▶ **Data for the task**:
>>>

-- ==== Sys2Proof/Machine/Ops.lean ====
section
/-!
DEFINITION. The shared operations of every command: acceptance (rules R39, R122), completion
(rule R36), the command error, which is this machine's way of taking an exception (rules R272,
R275), with the host's clearing of it beside it (rule R277), and the two resets (rules R310 to R313).
-/

namespace Sys2Proof.Machine

/-- A step's outcome on this machine. -/
abbrev Outcome := Host.Outcome State Fault Refusal

/-- The engine enters its busy phase on the decoded command `i` (rules R48, R118). -/
def State.start (i : Option Instr) (s : State) : Phase :=
  .busy ⟨i, s.sample i, startUnit s.params.width i (s.sample i)⟩

/-- Acceptance of the word `v` whose decoding is `i` (rules R36, R122). -/
def State.acceptAs (v : Word) (i : Option Instr) (s : State) : State :=
  { s with cmd := v, done := false, err := false, errcode := .none, phase := s.start i }

/-- `Accept(v)` (rule R122): every word is accepted, legal or not (rule R116). -/
def State.accept (v : Word) (s : State) : State := s.acceptAs v (decoded v)

/-- Completion without error: `BUSY <- 0; DONE <- 1` (rule R36); the unit registers and the snapshot
are discarded (rule R48). -/
def State.complete (s : State) : State := { s with phase := .idle, done := true }

/-- `raise CmdError(c)` (rule R272): `BUSY <- 0; DONE <- 1; ERR <- 1; ERRCODE <- c` and nothing else
(rule R275). No state is saved and control goes nowhere (rule R276). -/
def State.cmdError (c : ErrCode) (s : State) : State :=
  { s with phase := .idle, done := true, err := true, errcode := c }

/-- The host's write to STATUS, which ends the error state (rule R277): bit 1 clears DONE, bit 2
clears ERR (rule R36). There is no return-from-trap command. -/
def State.clearStatus (v : Word) (s : State) : State :=
  { s with
    done := if v.getLsbD 1 then false else s.done
    err := if v.getLsbD 2 then false else s.err }

/-- Every piece of the engine's state takes its reset value (rules R50, R310), and a running command
is abandoned (rule R313). The outside agents' inputs and answers are not the engine's to change. -/
def State.resetEngine (s : State) : State :=
  { State.resetFor s.params with
    rst := s.rst, rng := s.rng, inputs := s.inputs, answers := s.answers }

/-- A rising clock edge with `rst` at this level (rule R311). -/
def State.clockReset (level : Bool) (s : State) : State :=
  if level then { s.resetEngine with rst := true } else { s with rst := false }

/-- The command `i` under way: on an idle engine its word is accepted first, so that a meaning
applied to an idle state is the whole command, acceptance to completion as one atomic step
(rule R48); on a busy engine the command was accepted before. -/
def State.issue (i : Instr) (s : State) : State :=
  match s.phase with
  | .idle => s.acceptAs (encode i) (some i)
  | .busy _ => s

/-- The operand snapshot of the running command, from which alone it computes (rule R118). -/
def State.snapshot (s : State) : Snapshot :=
  match s.phase with
  | .idle => Snapshot.empty
  | .busy r => r.snap

/-- The Miller–Rabin unit of the running command; at its start if it is not at work. -/
def State.mruUnit (s : State) : Mru :=
  match s.phase with
  | .busy ⟨_, _, .mru m⟩ => m
  | .busy r => mruStart r.snap.a
  | .idle => mruStart 0

/-- The running command goes on with these unit registers and these words left at the entropy
port. -/
def State.withUnit (u : UnitRegs) (rng : List Word) (s : State) : State :=
  match s.phase with
  | .idle => s
  | .busy r => { s with phase := .busy { r with unit := u }, rng := rng }

/-- The unit at work takes one step (rule R48). -/
def State.stepUnit (s : State) : State :=
  match s.phase with
  | .idle => s
  | .busy r =>
    s.withUnit (unitStep s.params.width r.snap r.unit s.rng).1
      (unitStep s.params.width r.snap r.unit s.rng).2

/-- The command of the word `v` placed where the engine runs it next: accepted on an idle engine
that is not in reset, with the engine's turn next. It stands for the host's CMD write. -/
def State.placeCommand (v : Word) (s : State) : State :=
  { State.accept v { s with phase := .idle, rst := false } with inputs := .engine :: s.inputs }

end Sys2Proof.Machine
end

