-- ==== Sys2Proof/Machine/Turn.lean ====
section
/-!
DEFINITION. One step of the machine: the next event at the ports or inside the engine (rules R9, R93,
R282). With no event left, the engine has its turn.
-/

namespace Sys2Proof.Machine

/-- The engine's turn: the running command is run (rule R122), an illegal word completes with
`ILLEGAL_CMD` (rule R116), and an idle engine, or one held in reset, does nothing (rules R291,
R311). -/
def engineTurn (s : State) : Outcome :=
  if s.rst then .next s
  else
    match s.phase with
    | .idle => .next s
    | .busy r =>
      match r.instr with
      | some i => exec i s
      | none => .next (s.cmdError .illegalCmd)

/-- One host transaction: it is performed and its answer given, or it is a bus error, which is a
fault of the host agent (rule R280). -/
def accessTurn (a : Access) (s : State) : Outcome :=
  match s.busError a with
  | some e => .fault (.busError a e)
  | none => .next { (s.port a).2 with answers := (s.port a).1 :: s.answers }

/-- One event. -/
def eventTurn (e : Event) (s : State) : Outcome :=
  match e with
  | .access a => accessTurn a s
  | .entropy w => .next { s with rng := s.rng ++ [w] }
  | .rst level => .next (s.clockReset level)
  | .unitStep => .next (if s.rst then s else s.stepUnit)
  | .engine => engineTurn s

/-- One step: the next event is taken and performed; with none left, the engine has its turn. -/
def turn (s : State) : Outcome :=
  match s.inputs with
  | [] => engineTurn s
  | e :: rest => eventTurn e { s with inputs := rest }

end Sys2Proof.Machine
end

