-- ==== Sys2Proof/Laws/Port.lean ====
section
/-!
SUPPORT. The host port, said once: what stands at each address, when an access is refused and what
an access does otherwise; and the words of an operand register.
-/

namespace Sys2Proof.Machine

/-- An aligned word access out of reset reaches what the map has at its address (rules R84, R85). -/
theorem reach_eq {s : State} {addr : Addr} (hr : s.rst = false) (ha : addr.toNat % 4 = 0) :
    s.reach .word addr =
      match placeAt s.params.nw addr with
      | some p => .ok p
      | none => .error .unmapped := by
  unfold State.reach
  exact (if_neg (by simp [hr])).trans (if_pos (by simp [alignedWord, ha]))

/-- An access that is not an aligned word access is refused (rules R87, R311). -/
theorem reach_not_aligned (s : State) {size : AccessSize} {addr : Addr}
    (h : size ≠ .word ∨ addr.toNat % 4 ≠ 0) : ∃ e, s.reach size addr = .error e := by
  unfold State.reach
  split
  · exact ⟨_, rfl⟩
  · have : alignedWord size addr = false := by
      unfold alignedWord
      rcases h with h | h <;> simp [h]
    simp [this]

/-- In reset every access is refused (rule R311). -/
theorem reach_inReset {s : State} (size : AccessSize) (addr : Addr) (h : s.rst = true) :
    s.reach size addr = .error .inReset := by
  unfold State.reach; rw [if_pos h]

/-- A read of a mapped place (rule R84). -/
theorem port_read {s : State} {addr : Addr} {p : Place} (hr : s.rst = false)
    (ha : addr.toNat % 4 = 0) (hp : placeAt s.params.nw addr = some p) :
    s.port (.read .word addr) =
      if s.busy && !busyReadable p then (.error, s) else (.readOkay (s.readPlace p), s) := by
  simp only [State.port, State.busRead, reach_eq hr ha, hp]
  split <;> rename_i h <;> split at h <;> simp_all

/-- A write of a mapped place (rule R85). -/
theorem port_write {s : State} {addr : Addr} {p : Place} (v : Word) (hr : s.rst = false)
    (ha : addr.toNat % 4 = 0) (hp : placeAt s.params.nw addr = some p) :
    s.port (.write .word addr v) =
      if s.busy && !busyWritable v p then (.error, s) else (.writeOkay, s.writePlace v p) := by
  simp only [State.port, State.busWrite, reach_eq hr ha, hp]
  split <;> rename_i h <;> split at h <;> simp_all

/-- The answer of the port is *error* exactly when there is a bus error, which changes nothing
(rule R280). -/
theorem port_error_iff (s : State) (a : Access) :
    (s.port a).1 = .error ↔ ∃ e, s.busError a = some e := by
  cases a with
  | read size addr =>
    simp only [State.port, State.busError]
    split <;> simp
  | write size addr v =>
    simp only [State.port, State.busError]
    split <;> simp

theorem port_error_state {s : State} {a : Access} (h : (s.port a).1 = .error) :
    s.port a = (.error, s) := by
  cases a with
  | read size addr =>
    simp only [State.port] at h ⊢
    split at h
    · cases h
    · rfl
  | write size addr v =>
    simp only [State.port] at h ⊢
    split at h
    · cases h
    · rfl

/-- Word `j` of `r` stands in the window at its offset (rule R83). -/
theorem placeAt_window {nw : Nat} (r : Reg) {j : Nat} (hn : nw ≤ 128) (hj : j < nw) :
    placeAt nw (BitVec.ofNat 16 (0x1000 + 0x200 * r.val + 4 * j)) = some (.window r j) := by
  have hr := r.isLt
  have ha : (BitVec.ofNat 16 (0x1000 + 0x200 * r.val + 4 * j)).toNat
      = 0x1000 + 0x200 * r.val + 4 * j := by
    rw [BitVec.toNat_ofNat, Nat.mod_eq_of_lt (by omega)]
  have hc : controlRegAt (0x1000 + 0x200 * r.val + 4 * j) = none := by
    unfold controlRegAt
    split <;> first | omega | rfl
  have h1 : (0x1000 + 0x200 * r.val + 4 * j - 0x1000) / 0x200 = r.val := by omega
  have h2 : (0x1000 + 0x200 * r.val + 4 * j - 0x1000) % 0x200 / 4 = j := by omega
  unfold placeAt
  rw [ha, hc]
  simp only [windowAt, h2]
  rw [dif_pos (by omega), if_pos hj]
  congr 2
  exact Fin.ext h1

/-- The word just written is the word read (rule R85). -/
theorem wordOf_replaceWord_same (v j : Nat) (w : Word) : wordOf (replaceWord v j w) j = w := by
  unfold wordOf replaceWord
  apply BitVec.eq_of_toNat_eq
  rw [BitVec.toNat_ofNat]
  have hw : w.toNat < 2 ^ 32 := w.isLt
  have hlow : v % 2 ^ (32 * j) < 2 ^ (32 * j) := Nat.mod_lt _ (Nat.two_pow_pos _)
  have hsplit : v / 2 ^ (32 * (j + 1)) * 2 ^ (32 * (j + 1)) + w.toNat * 2 ^ (32 * j)
      + v % 2 ^ (32 * j)
      = 2 ^ (32 * j) * (v / 2 ^ (32 * (j + 1)) * 2 ^ 32 + w.toNat) + v % 2 ^ (32 * j) := by
    rw [show 32 * (j + 1) = 32 * j + 32 by ring, pow_add]; ring
  rw [hsplit, Nat.mul_add_div (Nat.two_pow_pos _), Nat.div_eq_of_lt hlow, Nat.add_zero,
    Nat.mul_add_mod', Nat.mod_eq_of_lt hw]

/-- Bit `k` of an operand with word `j` replaced (rule R85). -/
theorem testBit_replaceWord (v j : Nat) (w : Word) (k : Nat) :
    (replaceWord v j w).testBit k =
      if 32 * j ≤ k ∧ k < 32 * (j + 1) then w.getLsbD (k - 32 * j) else v.testBit k := by
  have hw : w.toNat < 2 ^ 32 := w.isLt
  have hlow : v % 2 ^ (32 * j) < 2 ^ (32 * j) := Nat.mod_lt _ (Nat.two_pow_pos _)
  have hmid : w.toNat * 2 ^ (32 * j) + v % 2 ^ (32 * j) < 2 ^ (32 * (j + 1)) := by
    rw [show 32 * (j + 1) = 32 * j + 32 by ring, pow_add]
    nlinarith [Nat.two_pow_pos (32 * j)]
  have e : replaceWord v j w = 2 ^ (32 * (j + 1)) * (v / 2 ^ (32 * (j + 1)))
      + (2 ^ (32 * j) * w.toNat + v % 2 ^ (32 * j)) := by
    unfold replaceWord; ring
  rw [e, Nat.testBit_two_pow_mul_add _ (by rw [mul_comm (2 ^ (32 * j))]; exact hmid)]
  by_cases h1 : k < 32 * (j + 1)
  · rw [if_pos h1, Nat.testBit_two_pow_mul_add _ hlow]
    by_cases h2 : 32 * j ≤ k
    · rw [if_neg (by omega), if_pos ⟨h2, h1⟩]; rfl
    · rw [if_pos (by omega), if_neg (by omega), Nat.testBit_mod_two_pow]
      simp [show k < 32 * j by omega]
  · rw [if_neg h1, if_neg (by omega), Nat.testBit_div_two_pow]
    congr 1; omega

/-- The other words of the operand keep their value (rule R85). -/
theorem wordOf_replaceWord_ne (v j j' : Nat) (w : Word) (h : j' ≠ j) :
    wordOf (replaceWord v j w) j' = wordOf v j' := by
  apply BitVec.eq_of_getLsbD_eq
  intro i hi
  unfold wordOf
  rw [BitVec.getLsbD_ofNat, BitVec.getLsbD_ofNat, Nat.testBit_div_two_pow,
    Nat.testBit_div_two_pow, testBit_replaceWord]
  rw [if_neg (by omega)]

/-- A window write keeps the operand within its width (rule R30). -/
theorem replaceWord_lt {v nw j : Nat} (w : Word) (hv : v < 2 ^ (32 * nw)) (hj : j < nw) :
    replaceWord v j w < 2 ^ (32 * nw) := by
  apply Nat.lt_pow_two_of_testBit
  intro k hk
  rw [testBit_replaceWord, if_neg (by omega)]
  exact Nat.testBit_lt_two_pow (lt_of_lt_of_le hv (Nat.pow_le_pow_right two_pos hk))

end Sys2Proof.Machine
end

<<<

▶ **What is required**: Nothing past the line containing "rst := s.rst, rng" should be restated; transcribe the material exactly from its first line through that line.

▶ **Exercise response**:
-- ==== Sys2Proof/Machine/Ops.lean ====
section
/-!
DEFINITION. The shared operations of every command: acceptance (rules R39, R122), completion
(rule R36), the command error, which is this machine's way of taking an exception (rules R272,
R275), with the host's clearing of it beside it (rule R277), and the two resets (rules R310 to R313).
-/

namespace Sys2Proof.Machine

/-- A step's outcome on this machine. -/
abbrev Outcome := Host.Outcome State Fault Refusal

/-- The engine enters its busy phase on the decoded command `i` (rules R48, R118). -/
def State.start (i : Option Instr) (s : State) : Phase :=
  .busy ⟨i, s.sample i, startUnit s.params.width i (s.sample i)⟩

/-- Acceptance of the word `v` whose decoding is `i` (rules R36, R122). -/
def State.acceptAs (v : Word) (i : Option Instr) (s : State) : State :=
  { s with cmd := v, done := false, err := false, errcode := .none, phase := s.start i }

/-- `Accept(v)` (rule R122): every word is accepted, legal or not (rule R116). -/
def State.accept (v : Word) (s : State) : State := s.acceptAs v (decoded v)

/-- Completion without error: `BUSY <- 0; DONE <- 1` (rule R36); the unit registers and the snapshot
are discarded (rule R48). -/
def State.complete (s : State) : State := { s with phase := .idle, done := true }

/-- `raise CmdError(c)` (rule R272): `BUSY <- 0; DONE <- 1; ERR <- 1; ERRCODE <- c` and nothing else
(rule R275). No state is saved and control goes nowhere (rule R276). -/
def State.cmdError (c : ErrCode) (s : State) : State :=
  { s with phase := .idle, done := true, err := true, errcode := c }

/-- The host's write to STATUS, which ends the error state (rule R277): bit 1 clears DONE, bit 2
clears ERR (rule R36). There is no return-from-trap command. -/
def State.clearStatus (v : Word) (s : State) : State :=
  { s with
    done := if v.getLsbD 1 then false else s.done
    err := if v.getLsbD 2 then false else s.err }

/-- Every piece of the engine's state takes its reset value (rules R50, R310), and a running command
is abandoned (rule R313). The outside agents' inputs and answers are not the engine's to change. -/
def State.resetEngine (s : State) : State :=
  { State.resetFor s.params with
    rst := s.rst, rng := s.rng, inputs := s.inputs, answers := s.answers }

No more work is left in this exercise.